Dataset entries:

-- ==== Sys2Proof/Laws/Flags.lean ====
section
/-! SUPPORT. What the operations of Machine/Flags.lean keep (Laws/Keep.lean). -/

namespace Sys2Proof.Machine

variable {Q : List Instr} {B : Nat → Nat} {M : Option (List Host.Cell)} {F : Option (List (Nat × Nat))} {C : Option Cistern}

@[simp] theorem State.syncSev_good {s : State} (hs : s.Good Q B M F C) :
    (State.syncSev s).Good Q B M F C := by
  simp (maxDischargeDepth := 60) +contextual [State.syncSev, hs]

@[simp] theorem State.syncStops_good {s : State} (hs : s.Good Q B M F C) :
    (State.syncStops s).Good Q B M F C := by
  simp (maxDischargeDepth := 60) +contextual [State.syncStops, hs]

@[simp] theorem State.syncEvq_good {s : State} (hs : s.Good Q B M F C) :
    (State.syncEvq s).Good Q B M F C := by
  simp (maxDischargeDepth := 60) +contextual [State.syncEvq, hs]

@[simp] theorem State.recordFirst_good {s : State} {q sev inst detail} (hs : s.Good Q B M F C) :
    (State.recordFirst s q sev inst detail).Good Q B M F C := by
  simp (maxDischargeDepth := 60) +contextual [State.recordFirst, hs]

@[simp] theorem State.recordLatest_good {s : State} {q sev inst detail} (hs : s.Good Q B M F C) :
    (State.recordLatest s q sev inst detail).Good Q B M F C := by
  simp (maxDischargeDepth := 60) +contextual [State.recordLatest, hs]

@[simp] theorem State.nmi_good {s : State} (hs : s.Good Q B M F C) :
    (State.nmi s).Good Q B M F C := by
  simp (maxDischargeDepth := 60) +contextual [State.nmi, hs]

@[simp] theorem State.wdtPause_good {s : State} (hs : s.Good Q B M F C) :
    (State.wdtPause s).Good Q B M F C := by
  simp (maxDischargeDepth := 60) +contextual [State.wdtPause, hs]

@[simp] theorem State.countFatal_good {s : State} (hs : s.Good Q B M F C) :
    (State.countFatal s).Good Q B M F C := by
  simp (maxDischargeDepth := 60) +contextual [State.countFatal, hs]

@[simp] theorem State.fatal_good {s : State} {q} (hs : s.Good Q B M F C) :
    (State.fatal s q).Good Q B M F C := by
  simp (maxDischargeDepth := 60) +contextual [State.fatal, hs]

@[simp] theorem State.reportCore_good {s : State} {q sev inst detail} (hs : s.Good Q B M F C) :
    (State.reportCore s q sev inst detail).Good Q B M F C := by
  simp (maxDischargeDepth := 60) +contextual [State.reportCore, hs]

@[simp] theorem State.noteOverflow_good {s : State} {full q} (hs : s.Good Q B M F C) :
    (State.noteOverflow s full q).Good Q B M F C := by
  simp (maxDischargeDepth := 60) +contextual [State.noteOverflow, hs]

@[simp] theorem State.stopRun_good {s : State} (hs : s.Good Q B M F C) :
    (State.stopRun s).Good Q B M F C := by
  unfold State.stopRun; (repeat' split) <;> simp (maxDischargeDepth := 60) +contextual [hs]

@[simp] theorem State.unreachRun_good {s : State} (hs : s.Good Q B M F C) :
    (State.unreachRun s).Good Q B M F C := by
  simp (maxDischargeDepth := 60) +contextual [State.unreachRun, hs]

@[simp] theorem State.halt_good {s : State} {cause} (hs : s.Good Q B M F C) :
    (State.halt s cause).Good Q B M F C := by
  simp (maxDischargeDepth := 60) +contextual [State.halt, hs]

@[simp] theorem State.reportSev_good {s : State} {q sev inst detail} (hs : s.Good Q B M F C) :
    (State.reportSev s q sev inst detail).Good Q B M F C := by
  simp (maxDischargeDepth := 60) +contextual [State.reportSev, hs]

@[simp] theorem State.report_good {s : State} {q inst detail} (hs : s.Good Q B M F C) :
    (State.report s q inst detail).Good Q B M F C := by
  simp (maxDischargeDepth := 60) +contextual [State.report, hs]

@[simp] theorem State.calAbortRun_good {s : State} {code} (hs : s.Good Q B M F C) :
    (State.calAbortRun s code).Good Q B M F C := by
  unfold State.calAbortRun; (repeat' split) <;> simp (maxDischargeDepth := 60) +contextual [hs]

@[simp] theorem State.reportOnce_good {s : State} {f q inst detail} (hs : s.Good Q B M F C) :
    (State.reportOnce s f q inst detail).Good Q B M F C := by
  simp (maxDischargeDepth := 60) +contextual [State.reportOnce, hs]

@[simp] theorem State.decodeError_good {s : State} {issuer addr} (hs : s.Good Q B M F C) :
    (State.decodeError s issuer addr).Good Q B M F C := by
  simp (maxDischargeDepth := 60) +contextual [State.decodeError, hs]

end Sys2Proof.Machine
end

#### Exercise prompt:
From the first line to the last, transcribe the data exactly.

#### Your solution:
-- ==== Sys2Proof/Laws/Flags.lean ====
section
/-! SUPPORT. What the operations of Machine/Flags.lean keep (Laws/Keep.lean). -/

namespace Sys2Proof.Machine

variable {Q : List Instr} {B : Nat → Nat} {M : Option (List Host.Cell)} {F : Option (List (Nat × Nat))} {C : Option Cistern}

@[simp] theorem State.syncSev_good {s : State} (hs : s.Good Q B M F C) :
    (State.syncSev s).Good Q B M F C := by
  simp (maxDischargeDepth := 60) +contextual [State.syncSev, hs]

@[simp] theorem State.syncStops_good {s : State} (hs : s.Good Q B M F C) :
    (State.syncStops s).Good Q B M F C := by
  simp (maxDischargeDepth := 60) +contextual [State.syncStops, hs]

@[simp] theorem State.syncEvq_good {s : State} (hs : s.Good Q B M F C) :
    (State.syncEvq s).Good Q B M F C := by
  simp (maxDischargeDepth := 60) +contextual [State.syncEvq, hs]

@[simp] theorem State.recordFirst_good {s : State} {q sev inst detail} (hs : s.Good Q B M F C) :
    (State.recordFirst s q sev inst detail).Good Q B M F C := by
  simp (maxDischargeDepth := 60) +contextual [State.recordFirst, hs]

@[simp] theorem State.recordLatest_good {s : State} {q sev inst detail} (hs : s.Good Q B M F C) :
    (State.recordLatest s q sev inst detail).Good Q B M F C := by
  simp (maxDischargeDepth := 60) +contextual [State.recordLatest, hs]

@[simp] theorem State.nmi_good {s : State} (hs : s.Good Q B M F C) :
    (State.nmi s).Good Q B M F C := by
  simp (maxDischargeDepth := 60) +contextual [State.nmi, hs]

@[simp] theorem State.wdtPause_good {s : State} (hs : s.Good Q B M F C) :
    (State.wdtPause s).Good Q B M F C := by
  simp (maxDischargeDepth := 60) +contextual [State.wdtPause, hs]

@[simp] theorem State.countFatal_good {s : State} (hs : s.Good Q B M F C) :
    (State.countFatal s).Good Q B M F C := by
  simp (maxDischargeDepth := 60) +contextual [State.countFatal, hs]

@[simp] theorem State.fatal_good {s : State} {q} (hs : s.Good Q B M F C) :
    (State.fatal s q).Good Q B M F C := by
  simp (maxDischargeDepth := 60) +contextual [State.fatal, hs]

@[simp] theorem State.reportCore_good {s : State} {q sev inst detail} (hs : s.Good Q B M F C) :
    (State.reportCore s q sev inst detail).Good Q B M F C := by
  simp (maxDischargeDepth := 60) +contextual [State.reportCore, hs]

@[simp] theorem State.noteOverflow_good {s : State} {full q} (hs : s.Good Q B M F C) :
    (State.noteOverflow s full q).Good Q B M F C := by
  simp (maxDischargeDepth := 60) +contextual [State.noteOverflow, hs]

@[simp] theorem State.stopRun_good {s : State} (hs : s.Good Q B M F C) :
    (State.stopRun s).Good Q B M F C := by
  unfold State.stopRun; (repeat' split) <;> simp (maxDischargeDepth := 60) +contextual [hs]

@[simp] theorem State.unreachRun_good {s : State} (hs : s.Good Q B M F C) :
    (State.unreachRun s).Good Q B M F C := by
  simp (maxDischargeDepth := 60) +contextual [State.unreachRun, hs]

@[simp] theorem State.halt_good {s : State} {cause} (hs : s.Good Q B M F C) :
    (State.halt s cause).Good Q B M F C := by
  simp (maxDischargeDepth := 60) +contextual [State.halt, hs]

@[simp] theorem State.reportSev_good {s : State} {q sev inst detail} (hs : s.Good Q B M F C) :
    (State.reportSev s q sev inst detail).Good Q B M F C := by
  simp (maxDischargeDepth := 60) +contextual [State.reportSev, hs]

@[simp] theorem State.report_good {s : State} {q inst detail} (hs : s.Good Q B M F C) :
    (State.report s q inst detail).Good Q B M F C := by
  simp (maxDischargeDepth := 60) +contextual [State.report, hs]

@[simp] theorem State.calAbortRun_good {s : State} {code} (hs : s.Good Q B M F C) :
    (State.calAbortRun s code).Good Q B M F C := by
  unfold State.calAbortRun; (repeat' split) <;> simp (maxDischargeDepth := 60) +contextual [hs]

@[simp] theorem State.reportOnce_good {s : State} {f q inst detail} (hs : s.Good Q B M F C) :
    (State.reportOnce s f q inst detail).Good Q B M F C := by
  simp (maxDischargeDepth := 60) +contextual [State.reportOnce, hs]

@[simp] theorem State.decodeError_good {s : State} {issuer addr} (hs : s.Good Q B M F C) :
    (State.decodeError s issuer addr).Good Q B M F C := by
  simp (maxDischargeDepth := 60) +contextual [State.decodeError, hs]

end Sys2Proof.Machine
end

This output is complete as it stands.